What is needed: All entries, exactly as written, should be output again.

Exercise data:
/-- An entry's value survives an L2: everything but the counters that its chapter clears (R29, R62, R177, R233, R262, R297,
R327, R349, R350). Standby slots are settings. -/
def survivesL2 (index sub : Nat) : Bool :=
  match (family index).1, sub with
  | 0x1000, 0x12 | 0x1000, 0x14 => false
  | 0x1100, 0x07 | 0x1100, 0x10 | 0x1100, 0x11 | 0x1100, 0x2A | 0x1100, 0x2B | 0x1400, 0x15 => false
  | 0x1500, 0x21 | 0x1500, 0x22 => false
  | 0x1600, 0x30 | 0x1600, 0x31 => false
  | 0x1900, 0x03 | 0x1900, 0x04 | 0x1900, 0x05 | 0x1900, 0x23 | 0x1900, 0x24 | 0x1900, 0x25 | 0x1900, 0x26 | 0x1900, 0x27 => false
  | 0x1A00, 0x10 | 0x1A00, 0x11 | 0x1A00, 0x12 | 0x1A10, 0x03 => false
  | 0x1A20, 0x02 | 0x1A20, 0x03 | 0x1A20, 0x04 | 0x1A30, 0x02 | 0x1A40, _ => false
  | 0x1C00, 0x12 | 0x1C00, 0x27 | 0x1C00, 0x30 | 0x1C00, 0x31 | 0x1C00, 0x32 => false
  | 0x2000, 0x06 | 0x2000, 0x07 | 0x2000, 0x08 | 0x2000, 0x09 | 0x2000, 0x0A => false
  | _, _ => true

/-- An entry's value survives an L1: what only L0 clears (R29, R216, R328, R350, R404, R413, R422). -/
def survivesL1 (index sub : Nat) : Bool :=
  match (family index).1, sub with
  | 0x1100, 0x04 => true
  | 0x1200, 0x01 | 0x1200, 0x02 | 0x1200, 0x03 | 0x1200, 0x07 | 0x1200, 0x0B => true
  | 0x1400, 0x02 | 0x1400, 0x03 | 0x1400, 0x04 | 0x1400, 0x06 => true
  | 0x1E00, 0x01 | 0x1E00, 0x02 | 0x1E00, 0x21 | 0x1E00, 0x22 | 0x1E00, 0x30 => true
  | 0x3000, 0x0A | 0x3000, 0x0B | 0x3000, 0x0C | 0x3000, 0x0D | 0x3000, 0x0E => true
  | 0x4000, 0x04 => true
  | 0x5000, 0x03 | 0x5000, 0x04 | 0x5000, 0x05 | 0x5000, 0x06 => true
  | _, _ => false

/-- The dictionary without the entries that do not survive. -/
def keepDict (s : State) (f : Nat → Nat → Bool) : State :=
  { s with dict := s.dict.filter (fun e => f (e.1 / 2 ^ 40) (e.1 / 2 ^ 32 % 256)) }

/-- Memory channels as the start of an L2 leaves them: each in service is in self-refresh until its exit (R384). -/
def selfRefresh (s : State) : State :=
  (List.range 24).foldl (fun s c => if od s (0x5000 + c) 0x01 = 2 then odSet s (0x5000 + c) 0x01 0 1 else s) s

/-! ### L2, L1 and L0 (R383) -/

/-- The control and data planes cleared: what L0, L1 and L2 share (R273, R383, R384, R418). -/
def clearPlanes (s : State) : State :=
  let s := (List.range 8).foldl abandonRuns s
  let s := (List.range 8).foldl (fun s p => s.setPart p Part.init) s
  let s := (List.range 14).foldl (fun s l => odSet s (0x3000 + 0x20 * l) 0x01 0 0) (lostFabric s)
  let s := [0, 1].foldl (fun s k => odSet (odSet s 0x1800 0x02 k 0) 0x1700 0x01 k 0) s
  let s := odSet (selfRefresh s) 0x1E00 0x20 0 0
  let s := semFree s (fun o => o / 0x1000 != 4)
  { s with
    inForce := [], shareWait := [], links := [], seenMsgs := [], mailbox := [], windowNak := [], fns := [], breach := 0, pathDrops := 0,
    qps := s.qps.map (fun (e : Nat × QueuePair) => (e.1, { e.2 with runs := [], state := if e.2.state = 0 then 0 else 2 })),
    clocks := { s.clocks with pllOn := false, locked := false, edge := 0 },
    power := { s.power with spill := [], wasBusy := [], carried := [] },
    pins := { s.pins with alertN := !s.thermal.latch && decide (s.power.overCap < 10) },
    entropy := { s.entropy with buffers := [], retests := 0, words := 0 },
    boot := { s.boot with keepersOk := false } }

/-- The effects of an L2: the warden runs on, DEV_STATE leaves ACCEPTING (R392). -/
def effectsL2 (s : State) : State :=
  let s := keepDict (clearPlanes s) survivesL2
  { s with boot := { s.boot with devState := min s.boot.devState 1 } }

Expected output:
/-- An entry's value survives an L2: everything but the counters that its chapter clears (R29, R62, R177, R233, R262, R297,
R327, R349, R350). Standby slots are settings. -/
def survivesL2 (index sub : Nat) : Bool :=
  match (family index).1, sub with
  | 0x1000, 0x12 | 0x1000, 0x14 => false
  | 0x1100, 0x07 | 0x1100, 0x10 | 0x1100, 0x11 | 0x1100, 0x2A | 0x1100, 0x2B | 0x1400, 0x15 => false
  | 0x1500, 0x21 | 0x1500, 0x22 => false
  | 0x1600, 0x30 | 0x1600, 0x31 => false
  | 0x1900, 0x03 | 0x1900, 0x04 | 0x1900, 0x05 | 0x1900, 0x23 | 0x1900, 0x24 | 0x1900, 0x25 | 0x1900, 0x26 | 0x1900, 0x27 => false
  | 0x1A00, 0x10 | 0x1A00, 0x11 | 0x1A00, 0x12 | 0x1A10, 0x03 => false
  | 0x1A20, 0x02 | 0x1A20, 0x03 | 0x1A20, 0x04 | 0x1A30, 0x02 | 0x1A40, _ => false
  | 0x1C00, 0x12 | 0x1C00, 0x27 | 0x1C00, 0x30 | 0x1C00, 0x31 | 0x1C00, 0x32 => false
  | 0x2000, 0x06 | 0x2000, 0x07 | 0x2000, 0x08 | 0x2000, 0x09 | 0x2000, 0x0A => false
  | _, _ => true

/-- An entry's value survives an L1: what only L0 clears (R29, R216, R328, R350, R404, R413, R422). -/
def survivesL1 (index sub : Nat) : Bool :=
  match (family index).1, sub with
  | 0x1100, 0x04 => true
  | 0x1200, 0x01 | 0x1200, 0x02 | 0x1200, 0x03 | 0x1200, 0x07 | 0x1200, 0x0B => true
  | 0x1400, 0x02 | 0x1400, 0x03 | 0x1400, 0x04 | 0x1400, 0x06 => true
  | 0x1E00, 0x01 | 0x1E00, 0x02 | 0x1E00, 0x21 | 0x1E00, 0x22 | 0x1E00, 0x30 => true
  | 0x3000, 0x0A | 0x3000, 0x0B | 0x3000, 0x0C | 0x3000, 0x0D | 0x3000, 0x0E => true
  | 0x4000, 0x04 => true
  | 0x5000, 0x03 | 0x5000, 0x04 | 0x5000, 0x05 | 0x5000, 0x06 => true
  | _, _ => false

/-- The dictionary without the entries that do not survive. -/
def keepDict (s : State) (f : Nat → Nat → Bool) : State :=
  { s with dict := s.dict.filter (fun e => f (e.1 / 2 ^ 40) (e.1 / 2 ^ 32 % 256)) }

/-- Memory channels as the start of an L2 leaves them: each in service is in self-refresh until its exit (R384). -/
def selfRefresh (s : State) : State :=
  (List.range 24).foldl (fun s c => if od s (0x5000 + c) 0x01 = 2 then odSet s (0x5000 + c) 0x01 0 1 else s) s

/-! ### L2, L1 and L0 (R383) -/

/-- The control and data planes cleared: what L0, L1 and L2 share (R273, R383, R384, R418). -/
def clearPlanes (s : State) : State :=
  let s := (List.range 8).foldl abandonRuns s
  let s := (List.range 8).foldl (fun s p => s.setPart p Part.init) s
  let s := (List.range 14).foldl (fun s l => odSet s (0x3000 + 0x20 * l) 0x01 0 0) (lostFabric s)
  let s := [0, 1].foldl (fun s k => odSet (odSet s 0x1800 0x02 k 0) 0x1700 0x01 k 0) s
  let s := odSet (selfRefresh s) 0x1E00 0x20 0 0
  let s := semFree s (fun o => o / 0x1000 != 4)
  { s with
    inForce := [], shareWait := [], links := [], seenMsgs := [], mailbox := [], windowNak := [], fns := [], breach := 0, pathDrops := 0,
    qps := s.qps.map (fun (e : Nat × QueuePair) => (e.1, { e.2 with runs := [], state := if e.2.state = 0 then 0 else 2 })),
    clocks := { s.clocks with pllOn := false, locked := false, edge := 0 },
    power := { s.power with spill := [], wasBusy := [], carried := [] },
    pins := { s.pins with alertN := !s.thermal.latch && decide (s.power.overCap < 10) },
    entropy := { s.entropy with buffers := [], retests := 0, words := 0 },
    boot := { s.boot with keepersOk := false } }

/-- The effects of an L2: the warden runs on, DEV_STATE leaves ACCEPTING (R392). -/
def effectsL2 (s : State) : State :=
  let s := keepDict (clearPlanes s) survivesL2
  { s with boot := { s.boot with devState := min s.boot.devState 1 } }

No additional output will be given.